Specialists like dentists, orthodontists, ophthalmologists, psychologists, and even veterinarians are using telemedicine solutions during the pandemic.

Like their physician counterparts, many resisted virtual visits until it became the only way to continue to care for patients and stay in business, as stay-at-home orders expanded from weeks to months.

Here’s a quick run-down of telemedicine’s use in other specialties and what the road ahead could look like for each.


Where we are now

According to the American Dental Association, since early March, 79% of dentistry practices closed except for emergency procedures, and another 18% closed completely.

This isn’t surprising given how COVID-19 is transmitted but, for patients in pain, it can be hard to know what constitutes a true emergency and what can be managed at home.  Helping patients figure out what needs immediate attention and what can wait seems to be tele-dentistry’s sweet spot.

“Research indicates that 80% of acute dental concerns can be addressed at home without an in-person visit,” explains Chelsea Acosta Patel, Head of Wally Experience at Wally Health, a dental care start-up based in Boston.  “Using technology, dentists can triage issues and care for patients while keeping them out of the chair.”

Where we go from here

The bigger, long-term opportunity, according to Patel, may be in preventative care by creating and monitoring at-home preventive care solutions across the patient dental journey.

“Most dentists don’t have the tools to keep an ongoing pulse with patients.  They just assume that if a patient has an issue or a question, they’ll call the office.  Teledentistry solutions enable dentists to develop customized, ongoing touchpoints to help patients remain healthy and catch potential issues early. This improves the patient’s experience, drives loyalty and word of mouth (pun intended) for the dentist, creating a virtuous oral health cycle.”


Where we are now

While Dentists need a way to answer questions, triage issues, and provide follow-up care, Orthodontists have a more pressing need – to make sure their patients’ jaws continue to develop and their teeth continue to move in the right way.
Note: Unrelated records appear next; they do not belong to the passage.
/-- Lines in removed ways leave every slice, and replicas that such ways hold leave their dies, whose homes are told;
memory holds the bytes of dirty lines already. -/
def State.dropWays (s : State) (fn : Nat) (m : BitVec 16) : State :=
  let n := (s.slices.map fun (p : Nat × Slice) => (p.2.ways.filter fun (l : L2Line) => m.getLsbD l.way && l.dirty).length).sum
  let s := (s.meter fn 12 (128 * n)).telemeter fn 33 n
  ({ s with
      dies := s.dies.map fun (p : Nat × Die) =>
        (p.1, { p.2 with replicas := p.2.replicas.filter fun (r : Replica) => !(s.replicasIn m p.1).contains r.line })
      slices := s.slices.map fun (p : Nat × Slice) => (p.1, { p.2 with ways := p.2.ways.filter fun (l : L2Line) => !m.getLsbD l.way }) }
    : State).recountHolders

/-- A class's configuration is written; what lies in ways that the function loses is invalidated (R279). -/
def State.setWay (s : State) (fn tc : Nat) (w : WayCfg) : State :=
  let old := (s.fn fn).waysOf
  let s := s.updFn fn fun f => { f with ways := f.ways.set tc w }
  let gone := old &&& ~~~(s.fn fn).waysOf
  if gone = 0 then s else s.dropWays fn gone

/-- WMASK: function in bits 7:0, class in bits 9:8. -/
def execWmask (a b : Src) (d : Dest) (s : State) : Result :=
  .next (s.sysWord [a, b] fun s =>
    let v := (s.opd a).toNat
    let fn := bits v 0 8
    match parseWay (s.opd b).toNat with
    | none => s.sysDone [a, b] d 0x04 0
    | some w =>
      if !sliceFn fn || v / 2 ^ 10 != 0 then s.sysDone [a, b] d 0x04 0
      else if !(s.fn fn).bound then s.sysDone [a, b] d 0x01 0
      else if w.mask &&& s.otherWays fn ≠ 0 then s.sysDone [a, b] d 0x03 0
      else if s.locked fn then s.sysDone [a, b] d 0x09 4
      else (s.setWay fn (bits v 8 2) w).sysDone [a, b] d 0 0)

/-! ## FNBIND (R337, R343, R370) -/

/-- Fields of a function descriptor. -/
def Func.described (f : Func) (bs : List Byte) : Func :=
  let n (o k : Nat) : Nat := leNat ((bs.drop o).take k)
  { f with
    s2root := dbl (n 0 8)
    arena := n 8 8
    arsz := n 0x10 4
    fwways := BitVec.ofNat 8 (n 0x14 1)
    acq := BitVec.ofNat 4 (n 0x15 1)
    prot := bits (n 0x16 1) 0 1 == 1
    mig := bits (n 0x16 1) 1 1 == 1
    evq := n 0x17 1
    evict := n 0x18 8
    shares := BitVec.ofNat 32 (n 0x20 4)
    caps := BitVec.ofNat 4 (n 0x24 1)
    dog := BitVec.ofNat 32 (n 0x28 4)
    period := BitVec.ofNat 32 (n 0x2C 4)
    deadline := Nat.min 1048576 (n 0x30 4) }

/-- A range of local HBM of one die, or an empty one. -/
def areaIn (a n : Nat) : Bool := a % 65536 == 0 && (n == 0 || inHbm a n)

/-- A descriptor without an invalid field. -/
def descOk (bs : List Byte) : Bool :=
  let n (o k : Nat) : Nat := leNat ((bs.drop o).take k)
  n 0 8 % 65536 == 0 && n 0 8 / 2 ^ 52 == 0 && areaIn (n 8 8) (n 0x10 4 * 65536) && n 0x15 1 < 16 && n 0x16 1 < 4
    && 1 ≤ n 0x17 1 && n 0x17 1 ≤ 96 && areaIn (n 0x18 8) (n 0x17 1 * 0x750000) && n 0x24 1 < 16 && n 0x25 3 == 0
    && 1 ≤ n 0x2C 4 && n 0x2C 4 ≤ 2 ^ 20 && (bs.drop 0x34).all (· == 0)

/-- First byte and length of a function's two areas. -/
def Func.areas (f : Func) : List (Nat × Nat) := [(f.arena, f.arsz * 65536), (f.evict, f.evq * 0x750000)]

def overlap (a b : Nat × Nat) : Bool := a.2 != 0 && b.2 != 0 && decide (a.1 < b.1 + b.2) && decide (b.1 < a.1 + a.2)

/-- Bound functions other than one. -/
def State.others (s : State) (fn : Nat) : List Func :=
  (s.fns.filter fun (p : Nat × Func) => p.1 != fn && p.2.bound).map (·.2)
“We serve a vulnerable pediatric population whose jaws are developing.  The adjustments we make as part of their treatment affect that growth and development,” explains Dr. Adam Welmerink of Welmerink Orthodontics in Reno Nevada.  “When we realized this would be more than a 2-week shutdown, we needed a way to keep our patients safe, make sure their appliances weren’t doing any harm, and ensure their treatment was progressing as planned,”

Through services like Orthodontic Screening Kit (OSK), patients receive instructions on how to take photos and upload them to the OSK site for review by their orthodontists.  Of course, the orthodontist’s ability to assess the patient’s need is determined by the quality of the photos, but, at a minimum, the service creates an opportunity for orthodontists to reconnect with their patients and give them guidance on signs that could trigger an in-office visit.

Where we go from here

Telemedicine in orthodontics, like many other specialties, will likely continue to be used to triage issues or to serve patients in remote rural areas.
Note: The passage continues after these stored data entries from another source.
-- ==== Sys2Proof/Machine/Mailbox.lean ====
section
/-! DEFINITION. The DOE mailboxes of PF0 (0) and the slice functions: SPDM (R378), measurements and evidence (R379,
R381), and TDISP (R382 to R384). Response codes are those of DSP0274 (entry 25). -/

namespace Sys2Proof.Machine

open Sys2Proof

/-! ## Answers (R378) -/

/-- A mailbox answers after READY, and one of a function number that the part has (R13). -/
def State.mailOpen (s : State) (mb : Nat) : Bool := s.boot.ready && mb ≤ 48

/-- An answer of the Lockring. -/
def State.mailReply (s : State) (mb : Nat) (code : Byte) (body : List Byte) : State :=
  if s.mailOpen mb then { s with out := s.out ++ [.spdm mb code body] } else s

/-- ERROR with an error code: 0x01 invalid request, 0x05 session limit, 0x06 decrypt error, 0x07 unsupported request,
0x0A session required. -/
def State.replyError (s : State) (mb : Nat) (err : Byte) : State := s.mailReply mb 0x7F [err]

/-! ## Sessions -/

def Func.session (f : Func) (id : Nat) : Option Session := f.sessions.find? fun k => k.id == id

/-- A secured session: its key exchange is finished. -/
def Func.secured (f : Func) (id : Nat) : Bool := (f.session id).any (·.finished)

def State.dropSession (s : State) (mb id : Nat) : State :=
  s.updFn mb fun f => { f with sessions := f.sessions.filter fun k => k.id != id }

/-- The end of the session that locked the interface sends it to ERROR (R384). -/
def State.sessionOver (s : State) (mb id : Nat) : State :=
  let s := s.dropSession mb id
  if sliceFn mb && (s.fn mb).lockSession == id then s.enterError mb 0x06 true else s

/-! ## Requests outside a session -/

def execDoeDiscovery (s : State) : Result :=
  .next (match s.inbox with
    | .doeDiscovery mb i :: _ =>
      if s.mailOpen mb then { s.took with out := s.out ++ [.doe mb (Config.doeProtocol i)] } else s.took
    | _ => s)

/-- SPDM 1.2 and 1.3. -/
def execGetVersion (s : State) : Result :=
  .next (match s.inbox with
    | .getVersion mb :: _ => s.took.mailReply mb 0x04 [0x12, 0x13]
    | _ => s)

/-- Capabilities in the order of the table: CERT, CHAL, MEAS with signature, MEAS_FRESH, KEY_EX, ENCRYPT, MAC, HBEAT,
KEY_UPD, as a mask. -/
def execGetCapabilities (s : State) : Result :=
  .next (match s.inbox with
    | .getCapabilities mb :: _ => s.took.mailReply mb 0x61 (leBytes 2 0x1FF)
    | _ => s)

/-- The supported algorithms are selected; no other offer is. -/
def execNegotiateAlgorithms (s : State) : Result :=
  .next (match s.inbox with
    | .negotiateAlgorithms mb ok :: _ => s.took.mailReply mb 0x63 [if ok then 1 else 0]
    | _ => s)

/-- Slot 0 holds the device chain. -/
def execGetDigests (s : State) : Result :=
  .next (match s.inbox with
    | .getDigests mb :: _ => s.took.mailReply mb 0x01 (1 :: Config.sha384 Config.certChain)
    | _ => s)

/-- A portion of slot 0's chain; the other slots are empty. -/
def execGetCertificate (s : State) : Result :=
  .next (match s.inbox with
    | .getCertificate mb slot off len :: _ =>
      if slot = 0 then s.took.mailReply mb 0x02 ((Config.certChain.drop off).take len) else s.took.replyError mb 0x01
    | _ => s)

/-- CHALLENGE_AUTH signed by the device's leaf key. -/
def execChallenge (s : State) : Result :=
  .next (match s.inbox with
    | .challenge mb slot nonce :: _ =>
      if slot = 0 then s.took.mailReply mb 0x03 (Config.sign (Config.sha384 Config.certChain ++ nonce)) else s.took.replyError mb 0x01
    | _ => s)

/-! ## Measurements (R379, R381) -/

/-- The evidence block of 208 bytes. -/
def State.evidence (s : State) (fn : Nat) : List Byte :=
  let f := s.fn fn
  let last := f.chainRecords.getLast?.getD []
  packDbl [(0, 8, 1), (8, 8, fn), (16, 8, f.chainState s.boot.mainPower)] ++ leBytes 8 f.chainIndex ++ leBytes 8 f.lastQuiesce
    ++ (last.drop 0x10).take 8 ++ f.chainHead ++ (last.drop 0x20).take 128

/-- Fields of a function descriptor, as measured. -/
def Func.descNums (f : Func) : List Nat :=
  [f.s2root.toNat, f.arena, f.arsz, f.fwways.toNat, f.acq.toNat, bitNat f.prot, f.evq, f.evict, f.shares.toNat,
    f.caps.toNat, f.dog.toNat, f.period.toNat, f.deadline]

def WayCfg.num (w : WayCfg) : Nat := w.mask.toNat + w.rpol.toNat * 2 ^ 16 + w.wpol.toNat * 2 ^ 18 + w.apol.toNat * 2 ^ 20

/-- Block 0x10: digest of the descriptor, owned quads, way configurations, Freewheel ways and key epoch. -/
def State.fnDigest (s : State) (fn : Nat) : List Byte :=
  let f := s.fn fn
  Config.sha384 (Config.layout (f.descNums ++ s.quadsOf fn ++ f.ways.map WayCfg.num ++ [f.fwways.toNat, f.keyEpoch]))

/-- Block 0x05: REPCTL of every die and the partition registers of PF0. -/
def State.pf0Digest (s : State) : List Byte :=
  Config.sha384 (Config.layout (((List.range 16).map fun d => (s.die d).repctl.toNat) ++ [s.pf0.pmarg.toNat, s.pf0.pstat.toNat]))

/-- A measurement block, where the mailbox returns it. -/
def State.block (s : State) (mb i : Nat) : Option (List Byte) :=
  let own := sliceFn mb && (s.fn mb).bound
  if 1 ≤ i ∧ i ≤ 4 then some (Config.sha384 (Config.image i))
  else if i = 0x05 ∧ mb = 0 then some s.pf0Digest
  else if i = 0x10 ∧ own then some (s.fnDigest mb)
  else if i = 0x20 ∧ own then some (s.evidence mb)
  else if i = 0x21 ∧ own then some (s.fn mb).chainRecords.flatten
  else none

/-- Blocks of a mailbox, each with its index. -/
def State.blocks (s : State) (mb : Nat) : List (List Byte) :=
  [1, 2, 3, 4, 0x05, 0x10, 0x20, 0x21].filterMap fun i => (s.block mb i).map fun b => BitVec.ofNat 8 i :: b

/-- GET_MEASUREMENTS: index 0 asks for the number of blocks, 0xFF for all, another for one. The answer is signed. -/
def execGetMeasurements (s : State) : Result :=
  .next (match s.inbox with
    | .getMeasurements mb i nonce :: _ =>
      let body := if i = 0 then [BitVec.ofNat 8 (s.blocks mb).length]
        else if i = 0xFF then (s.blocks mb).flatten
        else ((s.block mb i).map fun b => BitVec.ofNat 8 i :: b).getD []
      s.took.mailReply mb 0x60 (body ++ Config.sign (nonce ++ body))
    | _ => s)

/-! ## Requests of a session -/

/-- KEY_EXCHANGE: at most four sessions per mailbox. -/
def State.newSession (s : State) (mb : Nat) (nonce : List Byte) : State :=
  let f := s.fn mb
  if 4 ≤ f.sessions.length then s.replyError mb 0x05
  else
    let id := f.nextSession
    (s.updFn mb fun f => { f with sessions := f.sessions ++ [(⟨id, false, 0⟩ : Session)], nextSession := id + 1 }).mailReply mb 0x64
      (leBytes 4 id ++ Config.exchange id nonce)

def execKeyExchange (s : State) : Result :=
  .next (match s.inbox with
    | .keyExchange mb slot nonce :: _ =>
      if !s.mailOpen mb then s.took
      else if slot = 0 then s.took.newSession mb nonce
      else s.took.replyError mb 0x01
    | _ => s)

/-- FINISH: a session whose keys do not agree ends. -/
def execFinish (s : State) : Result :=
  .next (match s.inbox with
    | .finish mb id ok :: _ =>
      if !s.mailOpen mb then s.took
      else if ((s.fn mb).session id).isNone then s.took.replyError mb 0x0A
      else if ok then
        (s.took.updFn mb fun f => { f with sessions := f.sessions.map fun (k : Session) => if k.id = id then { k with finished := true } else k }).mailReply mb 0x65 []
      else (s.took.dropSession mb id).replyError mb 0x06
    | _ => s)

def execEndSession (s : State) : Result :=
  .next (match s.inbox with
    | .endSession mb id :: _ =>
      if !s.mailOpen mb then s.took
      else if (s.fn mb).secured id then (s.took.mailReply mb 0x6C []).sessionOver mb id
      else s.took.replyError mb 0x0A
    | _ => s)

def execHeartbeat (s : State) : Result :=
  .next (match s.inbox with
    | .heartbeat mb id :: _ => if (s.fn mb).secured id then s.took.mailReply mb 0x68 [] else s.took.replyError mb 0x0A
    | _ => s)

def execKeyUpdate (s : State) : Result :=
  .next (match s.inbox with
    | .keyUpdate mb id :: _ =>
      if s.mailOpen mb && (s.fn mb).secured id then
        (s.took.updFn mb fun f => { f with sessions := f.sessions.map fun (k : Session) => if k.id = id then { k with keyGen := k.keyGen + 1 } else k }).mailReply mb 0x69 []
      else s.took.replyError mb 0x0A
    | _ => s)

/-- IDE_KM programs the keys of the function's selective stream. -/
def execIdeKm (s : State) : Result :=
  .next (match s.inbox with
    | .ideKm mb id secure :: _ =>
      if s.mailOpen mb && (s.fn mb).secured id then (s.took.updFn mb fun f => { f with ideSecure := secure }).mailReply mb 0x7E []
      else s.took.replyError mb 0x0A
    | _ => s)

/-- Any other request. -/
def execUnsupportedSpdmRequest (s : State) : Result :=
  .next (match s.inbox with
    | .unsupportedSpdmRequest mb _ :: _ => s.took.replyError mb 0x07
    | _ => s)

/-! ## TDISP (R382): requests are taken only inside a secured session on the function's own mailbox -/

def State.tdispReply (s : State) (fn : Nat) (ok : Bool) (body : List Byte) : State :=
  { s with out := s.out ++ [.tdisp fn ok body] }

/-- A request of a bound function's interface in a secured session; any other is answered with an error. -/
def State.inSession (s : State) (fn id : Nat) (k : State → State) : State :=
  if !s.mailOpen fn then s
  else if !sliceFn fn || !(s.fn fn).bound || !(s.fn fn).secured id then s.replyError fn 0x0A
  else k s

/-- The checks of a lock. -/
def State.lockOk (s : State) (fn : Nat) : Bool :=
  let f := s.fn fn
  f.tdisp == .unlocked && f.prot && s.quadsOf fn != [] && f.ideSecure && f.cfgMse

def execLockInterfaceRequest (s : State) : Result :=
  .next (match s.inbox with
    | .lockInterfaceRequest fn id :: _ =>
      s.took.inSession fn id fun s =>
        if s.lockOk fn then
          let n := (Config.nonce s.freeCtr).take 32
          (s.useFree.updFn fn fun f => { f with tdisp := .locked, nonce := n, lockSession := id }).tdispReply fn true n
        else s.tdispReply fn false []
    | _ => s)

/-- START with the nonce: RUN. A migrated function's dispatch is released then (R367). -/
def execStartInterfaceRequest (s : State) : Result :=
  .next (match s.inbox with
    | .startInterfaceRequest fn id nonce :: _ =>
      s.took.inSession fn id fun s =>
        if (s.fn fn).tdisp = .locked ∧ (s.fn fn).nonce = nonce then
          let s := s.updFn fn fun f => { f with tdisp := .run }
          let s := if (s.fn fn).mig ∧ (s.fn fn).migStep = 0 then (s.releaseFn fn).updFn fn fun f => { f with mig := false } else s
          s.tdispReply fn true []
        else s.tdispReply fn false []
    | _ => s)

/-- STOP scrubs a function that is locked, running or in ERROR. -/
def execStopInterfaceRequest (s : State) : Result :=
  .next (match s.inbox with
    | .stopInterfaceRequest fn id :: _ =>
      s.took.inSession fn id fun s =>
        if (s.fn fn).tdisp = .unlocked then s.tdispReply fn true []
        else
          ((s.scrub fn).updFn fn fun f => { f with tdisp := .unlocked, noTlp := false, lockSession := 0, nonce := [] }).tdispReply
            fn true []
    | _ => s)

/-- The interface report: two MMIO ranges, MSI-X Message Control, and the device-specific part. -/
def State.report (s : State) (fn : Nat) : List Byte :=
  let f := s.fn fn
  Config.layout ([(f.cfgBars.getD 0 0).toNat, (f.cfgBars.getD 1 0).toNat, 0x40000, (f.cfgBars.getD 2 0).toNat,
      (f.cfgBars.getD 3 0).toNat, 0x4000, f.cfgMsix.toNat] ++ s.quadsOf fn ++ f.ways.map WayCfg.num
    ++ [f.fwways.toNat, f.keyEpoch]) ++ s.fnDigest fn

def execGetDeviceInterfaceReport (s : State) : Result :=
  .next (match s.inbox with
    | .getDeviceInterfaceReport fn id :: _ => s.took.inSession fn id fun s => s.tdispReply fn true (s.report fn)
    | _ => s)

def execGetDeviceInterfaceState (s : State) : Result :=
  .next (match s.inbox with
    | .getDeviceInterfaceState fn id :: _ =>
      s.took.inSession fn id fun s => s.tdispReply fn true [BitVec.ofNat 8 (tdispCode (s.fn fn).tdisp)]
    | _ => s)

/-- BIND_P2P receives ERROR with UnsupportedRequest. -/
def execBindP2p (s : State) : Result :=
  .next (match s.inbox with
    | .bindP2p fn id :: _ => s.took.inSession fn id fun s => s.tdispReply fn false [0x07]
    | _ => s)

/-- SET_MMIO_ATTRIBUTE receives ERROR with UnsupportedRequest. -/
def execSetMmioAttribute (s : State) : Result :=
  .next (match s.inbox with
    | .setMmioAttribute fn id :: _ => s.took.inSession fn id fun s => s.tdispReply fn false [0x07]
    | _ => s)

end Sys2Proof.Machine
end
“Many of our patients live in rural areas, with some driving 2 hours for a 10-minute appointment.  We’ll probably continue to use (OSK) to see if they need to come in.  And I could see using it in a limited capacity to triage patients who call with an emergency to assess if they can treat the issue at home or if they need to come in.” Dr. Welmerink mused.  “Honestly, time-wise, it’s quicker to see a patient in the office. But this is great for right now.”


Where we are now

Telemedicine’s use as a way to calm patients and triage concerns, deciding whether or not an in-office visit is required, continues with eye care.

“It is certainly a way to reassure patients that we are there for them, which is most important in these scary times,” NYC optometrist Dr. Susan Resnick told All About Vision.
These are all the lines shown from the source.